- Vitalik Buterin is backing the Fast Confirmation Rule, a new mechanism that would cut the time it takes to transfer funds from Ethereum from minutes to 13 seconds.
- The rule would make L2 deposits, bridges and exchange deposits much faster without sacrificing security.
Vitalik Buterin has backed a new proposal to cut the time it takes to send funds on Ethereum from minutes to seconds, in his quest to make the network easier to use, faster, and more efficient.

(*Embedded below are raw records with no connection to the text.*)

/-! ### Tile ops that move data, wait or signal; cores and DMA -/

/-- Fence 0, which every context may use, with a value, and whether it carries an error. -/
def fenced0 (v : Nat) (err : Bool) (s : State) : State :=
  { s with fences := [(0, { valid := true, error := err, orphan := false, use := 2, remote := false, alias_ := false, hoop := 1, owner := 0, aliasNode := 0, aliasFence := 0, result := 0, value := v, discards := 0, init := 0 })] }
/-- Core 0 of lantern 128 as `f` makes it. -/
def coreWith (f : Core → Core) (a b : Word) : State := modCore (coreIn a b) 128 0 f
/-- An op that waits on fence 0 for the value 1. -/
def waitOp1 : List Word := [at2 9 56, 0, 1, 0, 0, 0, 0, 0]
theorem witness_Moves : ∀ c ∈ [1, 2, 8], ∃ i t r, nextOp (strandIn 0 0 (opOf c)) 0 = .ok i t ∧ opCode i.ws = c ∧
    prefetched t 0 i = none ∧ (lantern t 0).cur = some r := by
  intro c h
  simp at h
  rcases h with rfl | rfl | rfl <;> exact ⟨_, _, _, rfl, by decide, by decide, rfl⟩
theorem witness_Moves_prefetch : ∃ i t, nextOp (modLantern (strandIn 0 0 (opOf 1)) 0 (fun x => { x with prefetch := some (running1.ref, [1]) })) 0 = .ok i t ∧
    opCode i.ws = 1 ∧ prefetched t 0 i = some [1] := ⟨_, _, rfl, by decide, by decide⟩
theorem witness_Waits :
    (∃ i t, nextOp (strandIn 0 0 waitOp1) 0 = .ok i t ∧ opCode i.ws = 9 ∧ waitNow t (opFence i.ws) i.run.ctx 1 = .denied) ∧
    (∃ i t, nextOp (fenced0 1 false (strandIn 0 0 waitOp1)) 0 = .ok i t ∧ waitNow t (opFence i.ws) i.run.ctx 1 = .met) ∧
    (∃ i t, nextOp (fenced0 0 false (strandIn 0 0 waitOp1)) 0 = .ok i t ∧ waitNow t (opFence i.ws) i.run.ctx 1 = .later) :=
  ⟨⟨_, _, rfl, by decide, by decide⟩, ⟨_, _, rfl, by decide⟩, ⟨_, _, rfl, by decide⟩⟩
theorem witness_Waits_error : (∃ i t, nextOp (fenced0 1 true (strandIn 0 0 waitOp1)) 0 = .ok i t ∧ opCode i.ws = 9 ∧ waitNow t (opFence i.ws) i.run.ctx 1 = .error) ∧
    (∃ t, nextOp (over1 false) 0 = .wait t) := ⟨⟨_, _, rfl, by decide, by decide⟩, ⟨_, rfl⟩⟩
theorem witness_Signals :
    (∃ i t, nextOp (fenced0 0 false (strandIn 0 0 (opOf 10))) 0 = .ok i t ∧ opCode i.ws = 10 ∧
      fenceMay t (opFence i.ws) i.run.ctx = true ∧ (fence t (opFence i.ws)).alias_ = false) ∧
    (∃ i t, nextOp (strandIn 0 0 (opOf 10)) 0 = .ok i t ∧ fenceMay t (opFence i.ws) i.run.ctx = false) :=
  ⟨⟨_, _, rfl, by decide, by decide, by decide⟩, ⟨_, _, rfl, by decide⟩⟩
theorem witness_Inval : (∃ i t, nextOp (strandIn 64 1 (opOf 11)) 64 = .ok i t ∧ opCode i.ws = 11 ∧ opParam i.ws 15 15 = 0) ∧
    (∃ i t, nextOp (strandIn 64 1 [at2 11 56 ||| 0x8000, 0, 0, 0, 0, 0, 0, 0]) 64 = .ok i t ∧ opParam i.ws 15 15 = 1) :=
  ⟨⟨_, _, rfl, by decide, by decide⟩, ⟨_, _, rfl, by decide⟩⟩
theorem witness_TileOpComplete : ∃ r, (lantern (modLantern (strandIn 0 0 (opOf 1)) 0 (fun x => { x with cur := some { running1 with busy := [0] } })) 0).cur = some r ∧
    0 ∈ r.busy ∧ r.waitOp ≠ some 0 ∧ remapHeld (strandIn 0 0 (opOf 1)) (fun e => decide (e = .lan 0)) = false := ⟨_, rfl, by decide, by decide, by decide⟩
theorem witness_coreGoes : ∃ u, coreGoes (coreIn 1 2) u 128 0 ∧ (Machine.core u 128 0).x.length = 32 ∧ (Machine.core u 128 0).f.length = 32 :=
  ⟨_, ⟨by decide, rfl, by decide, by decide, by decide, ⟨_, rfl⟩, by decide⟩, by decide, by decide⟩
theorem witness_coreGoes_short : ∃ u, coreGoes (coreIn 1 2) u 128 0 2 := ⟨_, ⟨by decide, rfl, by decide, by decide, by decide, ⟨_, rfl⟩, by decide⟩⟩
/-- ADDI x1, x2, 1; an undefined OP word; CSRRS x3, fcsr, x0; CSRRW x3, fcsr, x1; CSRRW x3, cycle, x1; CSRRS x3, mstatus, x0. -/
theorem witness_CoreRegisterResults : (∃ u, coreGoes (coreIn 1 2) u 128 0 ∧ WellFormed.intWordOk (BitVec.toNat (0x00110093 : BitVec 32)) = true ∧ WellFormed.intWordOk (BitVec.toNat (0x80110033 : BitVec 32)) = false) ∧
    (∃ u v old, coreGoes (coreIn 1 2) u 128 0 ∧ csrValue u 128 0 ((0x003021F3 : BitVec 32).toNat / 2 ^ 20) = (some old, v) ∧ (0x003021F3 : BitVec 32).toNat / 2 ^ 12 % 4 ≠ 0 ∧
      (0x003021F3 : BitVec 32).toNat / 2 ^ 12 % 4 ≠ 1 ∧ (0x003021F3 : BitVec 32).toNat / 2 ^ 15 % 32 = 0 ∧ (0x003091F3 : BitVec 32).toNat / 2 ^ 12 % 8 = 1 ∧ (0x003091F3 : BitVec 32).toNat / 2 ^ 7 % 32 ≠ 0 ∧
      (csrPut 3 1 (Machine.core v 128 0)).isSome = true ∧ csrPut 0xC02 1 (Machine.core v 128 0) = none ∧ (csrPut 3 1 (Machine.core v 128 0)).map Core.x = some (Machine.core v 128 0).x ∧ (Machine.core v 128 0).x.length = 32) ∧
    (∃ u v old, coreGoes (coreIn 1 2) u 128 0 ∧ csrValue u 128 0 ((0xC02091F3 : BitVec 32).toNat / 2 ^ 20) = (some old, v) ∧ (0xC02091F3 : BitVec 32).toNat / 2 ^ 12 % 8 = 1) ∧
    (∃ u v, coreGoes (coreIn 1 2) u 128 0 ∧ csrValue u 128 0 ((0x300021F3 : BitVec 32).toNat / 2 ^ 20) = (none, v)) :=
  ⟨⟨_, ⟨by decide, rfl, by decide, by decide, by decide, ⟨_, rfl⟩, by decide⟩, by decide, by decide⟩,
   ⟨_, _, _, ⟨by decide, rfl, by decide, by decide, by decide, ⟨_, rfl⟩, by decide⟩, rfl, by decide, by decide, by decide, by decide, by decide, by decide, by decide, by decide, by decide⟩,
   ⟨_, _, _, ⟨by decide, rfl, by decide, by decide, by decide, ⟨_, rfl⟩, by decide⟩, rfl, by decide⟩, ⟨_, _, ⟨by decide, rfl, by decide, by decide, by decide, ⟨_, rfl⟩, by decide⟩, rfl⟩⟩
theorem witness_CoreAccesses : (∃ u d t, coreGoes (mapped 128 (coreIn 64 0)) u 128 0 ∧ coreRead u 128 0 (coreAddr u 128 0 1 0) 8 = .ok d t ∧ d.poison = false) ∧
    (∃ u t, coreGoes (mapped 128 (coreIn 64 0)) u 128 0 ∧ coreWrite u 128 0 (coreAddr u 128 0 1 0) (leBytes 8 1) = .ok () t) ∧
    (∃ u t, coreGoes (mapped 128 (coreIn 64 0)) u 128 0 ∧ coreWrite u 128 0 (alignDown ((xr u 128 0 1).toNat % 2 ^ 57) 64) (List.replicate 64 0) = .ok () t) :=
  ⟨⟨_, _, _, ⟨by decide, rfl, by decide, by decide, by decide, ⟨_, rfl⟩, by decide⟩, rfl, by decide⟩,
   ⟨_, _, ⟨by decide, rfl, by decide, by decide, by decide, ⟨_, rfl⟩, by decide⟩, rfl⟩,
   ⟨_, _, ⟨by decide, rfl, by decide, by decide, by decide, ⟨_, rfl⟩, by decide⟩, rfl⟩⟩
theorem witness_CoreAccesses_traps : ∃ u, coreGoes (coreIn 2 0) u 128 0 ∧ ((xr u 128 0 1).toNat % 2 ^ 57) % 4 ≠ 0 ∧ ((xr u 128 0 1).toNat % 2 ^ 57) % 8 ≠ 0 :=
  ⟨_, ⟨by decide, rfl, by decide, by decide, by decide, ⟨_, rfl⟩, by decide⟩, by decide, by decide⟩
/-- A picot write that core 0 of lantern 128 has not landed, to the line of address 0. -/
def picot0 (e : Eng) : Picot :=
  { id := 0, eng := e, hoop := 1, ctx := 1, aspace := 0, entry := 0, row := 1, place := .loc 0xC000000000, data := leBytes 8 7, poison := false, page := none, after := [], sender := none, tag := 0, epoch := 0, cls := 0, failed := none }
/-- A state with that write held. -/
def held0 (e : Eng) (s : State) : State := { s with fab := { s.fab with picots := [picot0 e] } }
theorem witness_CoreAccesses_busy : (∃ u, coreGoes (coreIn 0 0) u 128 0 ∧ lineBusy u 128 0 (xr u 128 0 1).toNat = false ∧ engBusy u (.core 128 0) = false) ∧
    (∃ u, coreGoes (held0 (.core 128 0) (coreIn 0 0)) u 128 0 ∧ lineBusy u 128 0 (xr u 128 0 1).toNat = true ∧ engBusy u (.core 128 0) = true) :=
  ⟨⟨_, ⟨by decide, rfl, by decide, by decide, by decide, ⟨_, rfl⟩, by decide⟩, by decide, by decide⟩,
   ⟨_, ⟨by decide, rfl, by decide, by decide, by decide, ⟨_, rfl⟩, by decide⟩, by decide, by decide⟩⟩
theorem witness_CoreAccesses_atomics : (∃ u t h, coreGoes (mapped 128 (coreIn 64 0)) u 128 0 ∧ atomicHome u 128 0 64 8 true true = .ok h t ∧ h = 0xC000000040 ∧ t.mem.resv = []) ∧
    (∃ u t h, coreGoes (mapped 128 (coreIn 64 0)) u 128 0 ∧ atomicHome u 128 0 64 4 false false = .ok h t) ∧
    (∃ u t, coreGoes (let s := mapped 128 (coreIn 64 0); { s with mem := { s.mem with resv := [{ l := 128, c := 0, row := 0xC000000000 }] } }) u 128 0 ∧ atomicHome u 128 0 64 8 true true = .ok 0xC000000040 t ∧
      { l := 128, c := 0, row := alignDown 0xC000000040 128 } ∈ t.mem.resv) ∧
    (∃ u, coreGoes (held0 (.core 128 0) (coreIn 0 0)) u 128 0 ∧ releaseWaits u 128 0 = true) :=
  ⟨⟨_, _, _, ⟨by decide, rfl, by decide, by decide, by decide, ⟨_, rfl⟩, by decide⟩, rfl, by decide, rfl⟩, ⟨_, _, _, ⟨by decide, rfl, by decide, by decide, by decide, ⟨_, rfl⟩, by decide⟩, rfl⟩, ⟨_, _, ⟨by decide, rfl, by decide, by decide, by decide, ⟨_, rfl⟩, by decide⟩, rfl, by decide⟩, ⟨_, ⟨by decide, rfl, by decide, by decide, by decide, ⟨_, rfl⟩, by decide⟩, by decide⟩⟩
theorem witness_ApertureAtomics_clear : ∃ u, coreGoes (coreIn (wd apertureBase) 5) u 128 0 ∧ releaseWaits u 128 0 = false ∧
    rowHeld u (.core 128 0) (.loc (apertureAt 128 ((xr u 128 0 1).toNat % 2 ^ 57))) 8 = false := ⟨_, ⟨by decide, rfl, by decide, by decide, by decide, ⟨_, rfl⟩, by decide⟩, by decide, by decide⟩
theorem witness_ApertureAtomics : ∃ u, coreGoes (coreIn (wd apertureBase) 5) u 128 0 ∧ ((xr u 128 0 1).toNat % 2 ^ 57) % 8 = 0 ∧
    inAperture ((xr u 128 0 1).toNat % 2 ^ 57) = true ∧ scratchPoisoned u (apertureAt 128 ((xr u 128 0 1).toNat % 2 ^ 57)) 8 = false ∧ u.mem.resv = [] :=
  ⟨_, ⟨by decide, rfl, by decide, by decide, by decide, ⟨_, rfl⟩, by decide⟩, by decide, by decide, by decide, rfl⟩
theorem witness_ApertureAtomics_reserved : ∃ u, coreGoes (let s := coreIn (wd apertureBase) 5; { s with mem := { s.mem with resv := [{ l := 128, c := 0, row := scratchBase 128 }] } }) u 128 0 ∧
    { l := 128, c := 0, row := alignDown (apertureAt 128 ((xr u 128 0 1).toNat % 2 ^ 57)) 128 } ∈ u.mem.resv :=
  ⟨_, ⟨by decide, rfl, by decide, by decide, by decide, ⟨_, rfl⟩, by decide⟩, by decide⟩
theorem witness_CoreFences :
    (∃ u, coreGoes (fenced0 1 false (coreIn 0 1)) u 128 0 ∧ xFence (xr u 128 0 1) = some 0 ∧ fenceMay u 0 (lanCtx u 128) = true ∧
      waitNow u 0 (lanCtx u 128) (xr u 128 0 2).toNat = .met ∧ coreQuiet u 128 0 = true ∧ (fence u 0).alias_ = false) ∧
    (∃ u, coreGoes (fenced0 1 true (coreIn 0 1)) u 128 0 ∧ waitNow u 0 (lanCtx u 128) (xr u 128 0 2).toNat = .error) ∧
    (∃ u, coreGoes (fenced0 0 false (coreIn 0 1)) u 128 0 ∧ waitNow u 0 (lanCtx u 128) (xr u 128 0 2).toNat = .later) ∧
    (∃ u, coreGoes (coreIn 0 1) u 128 0 ∧ xFence (xr u 128 0 1) = some 0 ∧ fenceMay u 0 (lanCtx u 128) = false) ∧
    (∃ u, coreGoes (coreIn 0x4000 1) u 128 0 ∧ xFence (xr u 128 0 1) = none) :=
  ⟨⟨_, ⟨by decide, rfl, by decide, by decide, by decide, ⟨_, rfl⟩, by decide⟩, by decide, by decide, by decide, by decide, by decide⟩,
   ⟨_, ⟨by decide, rfl, by decide, by decide, by decide, ⟨_, rfl⟩, by decide⟩, by decide⟩,
   ⟨_, ⟨by decide, rfl, by decide, by decide, by decide, ⟨_, rfl⟩, by decide⟩, by decide⟩,
   ⟨_, ⟨by decide, rfl, by decide, by decide, by decide, ⟨_, rfl⟩, by decide⟩, by decide, by decide⟩,
   ⟨_, ⟨by decide, rfl, by decide, by decide, by decide, ⟨_, rfl⟩, by decide⟩, by decide⟩⟩
/-- The bytes of a ZERO op of one row of one byte. -/
def zeroBytes : List (Nat × Byte) := [(7, 7)]
theorem witness_CoreXetp_tile : ∃ u d t, coreGoes (stored zeroBytes (mapped 128 (coreIn 0 0))) u 128 0 ∧ (xr u 128 0 1).toNat % 2 ^ 57 % 64 = 0 ∧
    (lantern u 128).dma.length < 32 ∧ coreRead u 128 0 ((xr u 128 0 1).toNat % 2 ^ 57) 64 = .ok d t ∧ d.poison = false ∧
    (Machine.core t 128 0).on = true ∧ (Machine.core t 128 0).x.length = 32 ∧
    tileOpOk 2 (((lantern u 128).cur.bind (strandOf u)).map (fun p => p.1.det) == some true) (toWords d.bytes) = true :=
  ⟨_, _, _, ⟨by decide, rfl, by decide, by decide, by decide, ⟨_, rfl⟩, by decide⟩, by decide, by decide, rfl, by decide, by decide, by decide, by decide⟩
theorem witness_CoreXetp_sync : (∃ u, coreGoes (coreIn 0 0) u 128 0 ∧ (xr u 128 0 1).toNat ≤ (Machine.core u 128 0).tickets ∧
      (∀ d ∈ (lantern u 128).dma, d.core = 0 → (xr u 128 0 1).toNat < d.ticket) ∧ (xr u 128 0 2).toNat = 0 ∧ (xr u 128 0 1).toNat ≤ 1) ∧
    (∃ u, coreGoes (coreIn 2 21) u 128 0 ∧ (Machine.core u 128 0).tickets < (xr u 128 0 1).toNat ∧ (xr u 128 0 1).toNat ≠ 0 ∧
      (xr u 128 0 2).toNat ≤ 21 ∧ 1 < (xr u 128 0 1).toNat ∧ (xr u 128 0 1).toNat % 2 ^ 57 % 64 ≠ 0) :=
  ⟨⟨_, ⟨by decide, rfl, by decide, by decide, by decide, ⟨_, rfl⟩, by decide⟩, by decide, by decide, by decide, by decide⟩,
   ⟨_, ⟨by decide, rfl, by decide, by decide, by decide, ⟨_, rfl⟩, by decide⟩, by decide, by decide, by decide, by decide, by decide⟩⟩
theorem witness_CoreXetp_picot : ∃ u p t, coreGoes (mapped 128 (coreIn 8 3)) u 128 0 ∧ (xr u 128 0 1).toNat % 2 ^ 57 % 8 = 0 ∧
    inAperture ((xr u 128 0 1).toNat % 2 ^ 57) = false ∧
    placeVa u (storeAcc u 128 0 ((xr u 128 0 1).toNat % 2 ^ 57)) ((xr u 128 0 1).toNat % 2 ^ 57) 8 1 true = .ok p t ∧ p.place = .loc 0xC000000008 :=
  ⟨_, _, _, ⟨by decide, rfl, by decide, by decide, by decide, ⟨_, rfl⟩, by decide⟩, by decide, by decide, rfl, by decide⟩
theorem witness_CoreXetp_end : (coreLive (coreWith (fun k => { k with pc := exitAddr }) 0 0) 128 0 = true ∧
      lanternReady (coreWith (fun k => { k with pc := exitAddr }) 0 0) 128 = .ok () (coreWith (fun k => { k with pc := exitAddr }) 0 0) ∧
      wrsOver (coreWith (fun k => { k with pc := exitAddr }) 0 0) 128 0 = false) ∧
    (coreLive (coreWith (fun k => { k with stall := .wrs true }) 0 0) 128 0 = true ∧
      (Machine.core (coreWith (fun k => { k with stall := .wrs true }) 0 0) 128 0).stall = .wrs true) := by
  refine ⟨⟨by decide, rfl, by decide⟩, by decide, by decide⟩
/-- The core's strand with the address of a trap record in its first op. -/
def trapped (va : Word) : State :=
  mapped 128 (modLantern (setLantern (flightIn (setContext run0 1 { ctxFree with hoop := 1 }) 1 .running [] (some (stitch1 2 [0, va, 0, 0, 0, 0, 0, 0]))) 128 { Lantern.reset 128 with power := .awake, cur := some running1 }) 128 (fun x => { x with cores := [{ coreOff with on := true }] }))
theorem witness_CoreXetp_traps : (∃ r t d, coreLive (trapped 0) 128 0 = true ∧ (lantern (trapped 0) 128).cur = some r ∧ strandOf (trapped 0) r = some (t, d) ∧
      causeStatus 5 = some .rights ∧ (wordAt (d.first.getD 0 []) 1).toNat = 0) ∧
    (∃ r t d u, (lantern (trapped 64) 128).cur = some r ∧ strandOf (trapped 64) r = some (t, d) ∧ (wordAt (d.first.getD 0 []) 1).toNat ≠ 0 ∧
      writeTrap (trapped 64) 128 0 64 (trapRecord (trapped 64) 128 0 5 .rights 0) = .ok () u) ∧
    (coreLive run0 128 0 = false ∧ xetpOk 0x700B = true ∧ xetpOk (BitVec.toNat (0xF000000B : BitVec 32)) = false) ∧
    (∃ r, coreLive { coreIn 0 0 with queues := [] } 128 0 = true ∧ (lantern (coreIn 0 0) 128).cur = some r ∧ strandOf { coreIn 0 0 with queues := [] } r = none) :=
  ⟨⟨_, _, _, by decide, rfl, rfl, by decide, by decide⟩, ⟨_, _, _, _, rfl, rfl, by decide, rfl⟩, by decide, ⟨_, by decide, rfl, by decide⟩⟩
/-- A ZERO in the DMA queue of lantern 128. -/
def dma0 (go : Bool) : DmaOp :=
  { core := 0, ticket := 1, op := opOf 7, running := go, issued := go, waiting := false, row := 0, poison := false, bad := [] }
theorem witness_DmaOps : (∃ r t d u, (lantern (modLantern (coreIn 0 0) 128 (fun x => { x with dma := [dma0 false] })) 128).cur = some r ∧
      strandOf (modLantern (coreIn 0 0) 128 (fun x => { x with dma := [dma0 false] })) r = some (t, d) ∧
      lanternReady (modLantern (coreIn 0 0) 128 (fun x => { x with dma := [dma0 false] })) 128 = .ok () u ∧ dmaMay [] (dma0 false) = true ∧ opCode (dma0 false).op = 7) ∧
    (dma0 true).issued = true ∧ remapHeld (coreIn 0 0) (fun e => decide (e = .dma 128)) = false ∧ (lantern (coreIn 0 0) 128).dma = [] :=
  ⟨⟨_, _, _, _, rfl, rfl, rfl, by decide, by decide⟩, by decide⟩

The proposal was published by Julian Ma, a researcher at the Ethereum Foundation. It introduces the Fast Confirmation Rule, which would reduce the deposit time from Ethereum’s base layer to Layer 2s, exchanges or bridges to a maximum of 13 seconds, reducing this wait time by up to 95%. Ma says FCR will be rolled out over the coming months and that once a client implements it, nodes can run it automatically without the need for a hard fork.
A new fast confirmation rule mechanism lets you get a hard guarantee that Ethereum will not revert after one slot (12 seconds)
Security assumptions are (i) supermajority honest, (ii) network latency under ~3s. So one step below economic finality, but very strong for many use…
— vitalik.eth (@VitalikButerin) March 18, 2026
According to Ma, the parties that will benefit most are exchanges, L2s, bridges and solvers and RPCs. Under the current system, sending funds from Ethereum can take up to five minutes, resulting in billions of dollars in capital locked up in bridges. The setup has also forced users to select trusted bridges, which are faster, over non-minting bridges that give them the strongest rights over their assets, but are slower.
“Asset issuers should not have to choose between their assets flowing across chains and leveraging Ethereum’s strong property rights,” Ma says.
FCR Makes Ethereum Faster Without Sacrificing Security
Under FCR, when a transaction is included in a block and a validator attests to the block, it will be confirmed immediately. Previously, the transaction could only be confirmed after more blocks were added or it achieved full finality. FCR will use the same guarantee that underpins the assumption of finality for confirmed blocks.
One key difference is that while fast-confirmed blocks assume that no single adversary can control 33% of the stake, FCR uses a 25% threshold. In cases where the network is slow, FCR transactions will take slightly longer, and if FCR fails, the system will just default to the existing finality setup.
In the unlikely scenario that an adversary has a 25% stake, a fast-confirmed block can be reorged. However, at current prices, a 25% stake amounts to $20.8 billion, making it economically enviable.

Vitalik says that FCR is “one step below economic finality, but very strong for many use cases.”
The proposal aligns with the recently published mandate by the Ethereum Foundation that prioritizes privacy, security, open-source development and resistance to centralized controls. As CNF reported, Vitalik said that Ethereum will remain a “sanctuary technology” that’s accessible even when its rivals fold.
ETH trades at $2,200, dipping 6% over the past day for a $265.3 billion market cap.